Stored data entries
--------------------------------

/-- A RACK with OP 0 that its ring offers brings a trigger of the domains, timing set and expected vintages it names. In Serve, with no mode change in progress or waiting, RACK_TRIGGER_TICK with one trigger that is no fault or mirror trigger takes it at the first boundary tick after its arrival: with no rack in progress the rack starts, unprepared, over the units of its domains, PHASE 1; or the trigger ends with the first of 0x0209, 0x0201 (image not solved), 0x0202 (solved from another vintage), 0x0203, 0x0204 (not sealed), 0x0205 that applies, in LAST_RESULT; behind a rack it becomes pending, and where one is pending it ends with 0x0207. PENDING_TRIGGER_JUDGED and LIMP_DEFERRAL_END judge likewise at the tick after the rack's end, and 100,000 ns after the previous commit tick; before that instant a trigger in Limp is deferred, PHASE 4. (R62, R63, R65, R67, R82, R85, R59, R77.) -/
def Obligations.RackTriggers : Prop :=
(∀ (s : State) (sq : Fin 32) (d : Desc), s.offers sq d false true = true → d.opcode = 3 → d.byte 20 = 0 →
    ∃ t, exec (.rack sq d) s = .next t ∧ t.rack = { s.rack with arrived := s.rack.arrived ++ [⟨.rack, some (s.nextReq sq),
        d.byte 21, d.byte 22, if bitOf (d.byte 23) 0 then some (d.le 24 4, d.le 28 4) else none, none, [], s.now⟩] } ∧
      s.regsKept t [R.HIF_SQ_STATUS sq] ∧ t = { s with regs := t.regs, hif := t.hif, rack := t.rack }) ∧
  (∀ (s : State) (k : Trig), s.start.change = none → s.start.queue = [] → k.src ≠ .fault → k.src ≠ .mirror →
    let first : Option Nat :=
      if k.domains = 0 ∨ 3 < k.domains ∨ 3 < k.tset then some 0x0209
      else if k.domains % 2 = 1 ∧ s.flag R.FAB_SOLVE_STATUS F.FAB_SOLVE_STATUS_SOLVED = false then some 0x0201
      else if k.domains % 2 = 1 ∧ s.rd R.FAB_SOLVE_BASE ≠ s.rd R.FAB_VINTAGE_FABRIC then some 0x0202
      else if k.expect.any (fun e => (k.domains % 2 == 1 && e.1 != (s.rd R.FAB_VINTAGE_FABRIC).toNat) ||
        (decide (2 ≤ k.domains) && e.2 != (s.rd R.FAB_VINTAGE_PACKET).toNat)) then some 0x0203
      else if 2 ≤ k.domains ∧ s.flag R.FAB_PKT_SHADOW F.FAB_PKT_SHADOW_SEALED = false then some 0x0204
      else if s.flag (R.FAB_RACK_TS k.tset) F.FAB_RACK_TS_VALID = false then some 0x0205 else none
    let started := fun t : State =>
      t.rack.run.map (fun r => (r.trig, r.t0, r.ready, r.go, r.window)) = some (k, t.now, 0, false, false) ∧
      t.rack.run.map RackRun.units = some (s.rackUnits k.domains) ∧ t.fld R.FAB_RACK_STATUS F.FAB_RACK_STATUS_PHASE = 1 ∧ t.fab = s.fab
    let ended := fun (t : State) (c : Nat) =>
      t.rack.run = s.rack.run ∧ t.fld R.FAB_RACK_STATUS F.FAB_RACK_STATUS_LAST_RESULT = c ∧ t.fab = s.fab
    (s.rack.arrived = [k] → s.rack.deferred = none → s.mode = .serve →
      ∃ t, exec .rackTriggerTick s = .next t ∧ t.rack.arrived = [] ∧
        t.now = max ((k.at_ / 1000 + 1) * 1000) ((s.now + 999) / 1000 * 1000) ∧
        (s.rack.run = none → s.rack.pendingTrig = none → (match first with | none => started t | some c => ended t c)) ∧
        (s.rack.run ≠ none → first ≠ some 0x0209 →
          (s.rack.pendingTrig = none → t.rack = { s.rack with arrived := [], pendingTrig := some k } ∧
            t.fld R.FAB_RACK_STATUS F.FAB_RACK_STATUS_PENDING = 1) ∧
          (s.rack.pendingTrig ≠ none → ended t 0x0207))) ∧
    (s.rack.arrived = [k] → s.rack.deferred = none → s.mode = .limp → s.rack.run = none → s.rack.pendingTrig = none → first ≠ some 0x0209 →
      ∀ c, s.rack.lastCommit = some c → max ((k.at_ / 1000 + 1) * 1000) ((s.now + 999) / 1000 * 1000) < c + 100000 →
      ∃ t, exec .rackTriggerTick s = .next t ∧ t.rack = { s.rack with arrived := [], deferred := some (k, c + 100000) } ∧
        t.fld R.FAB_RACK_STATUS F.FAB_RACK_STATUS_PHASE = 4) ∧
    (s.rack.run = none → s.rack.pendingTrig = some k → s.rack.deferred = none → s.mode = .serve →
      ∃ t, exec .pendingTriggerJudged s = .next t ∧ t.rack.pendingTrig = none ∧
        (match first with | none => started t | some c => ended t c)) ∧
    (∀ at_, s.rack.deferred = some (k, at_) → s.rack.run = none → s.mode = .limp → (∀ c, s.rack.lastCommit = some c → c + 100000 ≤ at_) →
      ∃ t, exec .limpDeferralEnd s = .next t ∧ t.rack.deferred = none ∧ at_ ≤ t.now ∧
        (match first with | none => started t | some c => ended t c)))
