-- ==== Sys2Proof/Laws/Tab.lean ====
section
/-! SUPPORT. Laws of the sparse tables: a key reads as it was last written, a write leaves every other key alone, and every operation keeps
the canonical form. -/

namespace Sys2Proof.Machine

variable {α : Type} (d : Nat → α)

@[simp] theorem Tab.get_nil (k : Nat) : Tab.get d [] k = d k := rfl

theorem Tab.get_drop_same (t : Tab α) (k : Nat) : Tab.get d (Tab.drop k t) k = d k := by
  induction t with
  | nil => rfl
  | cons e t ih =>
    obtain ⟨a, v⟩ := e
    by_cases h : a = k
    · simpa [Tab.drop, h] using ih
    · have h' : ¬ k = a := fun e => h e.symm
      simpa [Tab.drop, h, Tab.get, h'] using ih

theorem Tab.get_drop_ne (t : Tab α) (k j : Nat) (h : j ≠ k) : Tab.get d (Tab.drop k t) j = Tab.get d t j := by
  induction t with
  | nil => rfl
  | cons e t ih =>
    obtain ⟨a, v⟩ := e
    by_cases hk : a = k
    · have hj : ¬ j = a := fun e => h (e.trans hk)
      have hd : Tab.drop k ((a, v) :: t) = Tab.drop k t := by simp [Tab.drop, hk]
      simp [hd, ih, Tab.get, hj]
    · have hd : Tab.drop k ((a, v) :: t) = (a, v) :: Tab.drop k t := by simp [Tab.drop, hk]
      simp [hd, Tab.get, ih]

theorem Tab.get_put_same (t : Tab α) (k : Nat) (v : α) (h : ∀ e ∈ t, e.1 ≠ k) : Tab.get d (Tab.put k v t) k = v := by
  induction t with
  | nil => simp [Tab.put, Tab.get]
  | cons e t ih =>
    obtain ⟨a, w⟩ := e
    have ha : ¬ k = a := fun e => h (a, w) (by simp) e.symm
    have ht := ih (fun e he => h e (List.mem_cons_of_mem _ he))
    by_cases hk : k < a
    · simp [Tab.put, hk, Tab.get]
    · simp [Tab.put, hk, Tab.get, ha, ht]

theorem Tab.get_put_ne (t : Tab α) (k j : Nat) (v : α) (h : j ≠ k) : Tab.get d (Tab.put k v t) j = Tab.get d t j := by
  induction t with
  | nil => simp [Tab.put, Tab.get, h]
  | cons e t ih =>
    obtain ⟨a, w⟩ := e
    by_cases hk : k < a
    · simp [Tab.put, hk, Tab.get, h]
    · simp [Tab.put, hk, Tab.get, ih]

/-- A cleared range reads as unlisted, and every other key as before. -/
theorem Tab.get_clear (t : Tab α) (lo n j : Nat) :
    Tab.get d (Tab.clear lo n t) j = if lo ≤ j ∧ j < lo + n then d j else Tab.get d t j := by
  induction t with
  | nil => simp [Tab.clear]
  | cons e t ih =>
    obtain ⟨a, v⟩ := e
    by_cases hk : a < lo ∨ lo + n ≤ a
    · have hd : Tab.clear lo n ((a, v) :: t) = (a, v) :: Tab.clear lo n t := by simp [Tab.clear, hk]
      rw [hd]
      by_cases hj : j = a
      · subst hj
        have : ¬ (lo ≤ j ∧ j < lo + n) := by omega
        simp [Tab.get, this]
      · simp [Tab.get, hj, ih]
    · have hd : Tab.clear lo n ((a, v) :: t) = Tab.clear lo n t := by simp [Tab.clear, hk]
      rw [hd, ih]
      by_cases hj : j = a
      · subst hj
        have : lo ≤ j ∧ j < lo + n := by omega
        simp [this]
      · simp [Tab.get, hj]

variable [DecidableEq α]

/-- A key reads as it was last written. -/
@[simp] theorem Tab.get_set_same (t : Tab α) (k : Nat) (v : α) : Tab.get d (Tab.set d t k v) k = v := by
  unfold Tab.set
  split
  · next h => rw [Tab.get_drop_same, h]
  · exact Tab.get_put_same d _ k v (by simp [Tab.drop])

/-- A write leaves every other key alone. -/
theorem Tab.get_set_ne (t : Tab α) (k j : Nat) (v : α) (h : j ≠ k) : Tab.get d (Tab.set d t k v) j = Tab.get d t j := by
  unfold Tab.set
  split
  · exact Tab.get_drop_ne d t k j h
  · rw [Tab.get_put_ne d _ k j v h, Tab.get_drop_ne d t k j h]

/-- What a key reads after a write. -/
theorem Tab.get_set (t : Tab α) (k j : Nat) (v : α) :
    Tab.get d (Tab.set d t k v) j = if j = k then v else Tab.get d t j := by
  split
  · next h => rw [h, Tab.get_set_same]
  · next h => exact Tab.get_set_ne d t k j v h

/-! ### The canonical form -/

theorem Tab.wfFrom_mono (t : Tab α) (j k : Nat) (hjk : j ≤ k) (h : Tab.wfFrom d k t = true) : Tab.wfFrom d j t = true := by
  cases t with
  | nil => rfl
  | cons e t =>
    obtain ⟨a, v⟩ := e
    simp only [Tab.wfFrom, Bool.and_eq_true, decide_eq_true_eq] at h ⊢
    exact ⟨⟨by omega, h.1.2⟩, h.2⟩

theorem Tab.wfFrom_filter (p : Nat × α → Bool) (t : Tab α) (k : Nat) (h : Tab.wfFrom d k t = true) :
    Tab.wfFrom d k (t.filter p) = true := by
  induction t generalizing k with
  | nil => rfl
  | cons e t ih =>
    obtain ⟨a, v⟩ := e
    simp only [Tab.wfFrom, Bool.and_eq_true, decide_eq_true_eq] at h
    rw [List.filter_cons]
    split
    · simp only [Tab.wfFrom, Bool.and_eq_true, decide_eq_true_eq]
      exact ⟨h.1, ih _ h.2⟩
    · exact Tab.wfFrom_mono d _ k (a + 1) (by omega) (ih _ h.2)

theorem Tab.wfFrom_put (t : Tab α) (k b : Nat) (v : α) (hv : v ≠ d k) (hb : b ≤ k) (hn : ∀ e ∈ t, e.1 ≠ k)
    (h : Tab.wfFrom d b t = true) : Tab.wfFrom d b (Tab.put k v t) = true := by
  induction t generalizing b with
  | nil => simp [Tab.put, Tab.wfFrom, hv, hb]
  | cons e t ih =>
    obtain ⟨a, w⟩ := e
    have ha : a ≠ k := hn (a, w) (by simp)
    simp only [Tab.wfFrom, Bool.and_eq_true, decide_eq_true_eq] at h
    by_cases hk : k < a
    · simp only [Tab.put, hk, if_true, Tab.wfFrom, Bool.and_eq_true, decide_eq_true_eq]
      exact ⟨⟨hb, by simpa using hv⟩, ⟨by omega, h.1.2⟩, h.2⟩
    · simp only [Tab.put, hk, if_false, Tab.wfFrom, Bool.and_eq_true, decide_eq_true_eq]
      exact ⟨h.1, ih (a + 1) (by omega) (fun e he => hn e (List.mem_cons_of_mem _ he)) h.2⟩

/-- A write keeps the canonical form. -/
theorem Tab.wf_set (t : Tab α) (k : Nat) (v : α) (h : Tab.wf d t = true) : Tab.wf d (Tab.set d t k v) = true := by
  unfold Tab.set
  split
  · exact Tab.wfFrom_filter d _ t 0 h
  · next hv => exact Tab.wfFrom_put d _ k 0 v hv (Nat.zero_le k) (by simp [Tab.drop]) (Tab.wfFrom_filter d _ t 0 h)

/-- Clearing a range keeps the canonical form. -/
theorem Tab.wf_clear (t : Tab α) (lo n : Nat) (h : Tab.wf d t = true) : Tab.wf d (Tab.clear lo n t) = true :=
  Tab.wfFrom_filter d _ t 0 h

theorem Tab.wf_setList (l : List α) (t : Tab α) (k : Nat) (h : Tab.wf d t = true) : Tab.wf d (Tab.setList d t k l) = true := by
  induction l generalizing t k with
  | nil => exact h
  | cons v l ih => exact ih _ _ (Tab.wf_set d t k v h)

theorem Tab.wf_setAll (lo : Nat) (l t : Tab α) (h : Tab.wf d t = true) : Tab.wf d (Tab.setAll d lo l t) = true := by
  induction l generalizing t with
  | nil => exact h
  | cons e l ih => exact ih _ (Tab.wf_set d t _ _ h)

/-- Copying a range keeps the canonical form. -/
theorem Tab.wf_copy (t : Tab α) (src dst n : Nat) (h : Tab.wf d t = true) : Tab.wf d (Tab.copy d src dst n t) = true :=
  Tab.wf_setAll d _ _ _ (Tab.wf_clear d t _ _ h)

/-- Exchanging two ranges keeps the canonical form. -/
theorem Tab.wf_swap (t : Tab α) (a b n : Nat) (h : Tab.wf d t = true) : Tab.wf d (Tab.swap d a b n t) = true :=
  Tab.wf_setAll d _ _ _ (Tab.wf_setAll d _ _ _ (Tab.wf_clear d _ _ _ (Tab.wf_clear d t _ _ h)))

end Sys2Proof.Machine
end

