/-! ### countWrap -/

@[simp] theorem State.countWrap_now (s : State) (o : Nat) (f : Fld) (n : Nat) : (s.countWrap o f n).now = s.now := rfl
@[simp] theorem State.countWrap_mode (s : State) (o : Nat) (f : Fld) (n : Nat) : (s.countWrap o f n).mode = s.mode := rfl
@[simp] theorem State.countWrap_freeCtr (s : State) (o : Nat) (f : Fld) (n : Nat) : (s.countWrap o f n).freeCtr = s.freeCtr := rfl
@[simp] theorem State.countWrap_hif (s : State) (o : Nat) (f : Fld) (n : Nat) : (s.countWrap o f n).hif = s.hif := rfl
@[simp] theorem State.countWrap_fab (s : State) (o : Nat) (f : Fld) (n : Nat) : (s.countWrap o f n).fab = s.fab := rfl
@[simp] theorem State.countWrap_rack (s : State) (o : Nat) (f : Fld) (n : Nat) : (s.countWrap o f n).rack = s.rack := rfl
@[simp] theorem State.countWrap_mgmt (s : State) (o : Nat) (f : Fld) (n : Nat) : (s.countWrap o f n).mgmt = s.mgmt := rfl
@[simp] theorem State.countWrap_flt (s : State) (o : Nat) (f : Fld) (n : Nat) : (s.countWrap o f n).flt = s.flt := rfl
@[simp] theorem State.countWrap_start (s : State) (o : Nat) (f : Fld) (n : Nat) : (s.countWrap o f n).start = s.start := rfl
@[simp] theorem State.countWrap_drive (s : State) (o : Nat) (f : Fld) (n : Nat) : (s.countWrap o f n).drive = s.drive := rfl
@[simp] theorem State.countWrap_loop (s : State) (o : Nat) (f : Fld) (n : Nat) : (s.countWrap o f n).loop = s.loop := rfl
@[simp] theorem State.countWrap_seq (s : State) (o : Nat) (f : Fld) (n : Nat) : (s.countWrap o f n).seq = s.seq := rfl
@[simp] theorem State.countWrap_evt (s : State) (o : Nat) (f : Fld) (n : Nat) : (s.countWrap o f n).evt = s.evt := rfl
@[simp] theorem State.countWrap_hrv (s : State) (o : Nat) (f : Fld) (n : Nat) : (s.countWrap o f n).hrv = s.hrv := rfl
@[simp] theorem State.countWrap_tim (s : State) (o : Nat) (f : Fld) (n : Nat) : (s.countWrap o f n).tim = s.tim := rfl
@[simp] theorem State.countWrap_thm (s : State) (o : Nat) (f : Fld) (n : Nat) : (s.countWrap o f n).thm = s.thm := rfl
@[simp] theorem State.countWrap_lane (s : State) (o : Nat) (f : Fld) (n : Nat) : (s.countWrap o f n).lane = s.lane := rfl
@[simp] theorem State.countWrap_cal (s : State) (o : Nat) (f : Fld) (n : Nat) : (s.countWrap o f n).cal = s.cal := rfl
@[simp] theorem State.countWrap_pk (s : State) (o : Nat) (f : Fld) (n : Nat) : (s.countWrap o f n).pk = s.pk := rfl
@[simp] theorem State.countWrap_pair (s : State) (o : Nat) (f : Fld) (n : Nat) : (s.countWrap o f n).pair = s.pair := rfl
@[simp] theorem State.countWrap_cellar (s : State) (o : Nat) (f : Fld) (n : Nat) : (s.countWrap o f n).cellar = s.cellar := rfl
@[simp] theorem State.countWrap_pending (s : State) (o : Nat) (f : Fld) (n : Nat) : (s.countWrap o f n).pending = s.pending := rfl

--------------------------------

# Work instructions:
Search the records above for "leaves" and copy every line that has it.

# Response:
/-! SUPPORT. Laws of the sparse tables: a key reads as it was last written, a write leaves every other key alone, and every operation keeps
/-- A write leaves every other key alone. -/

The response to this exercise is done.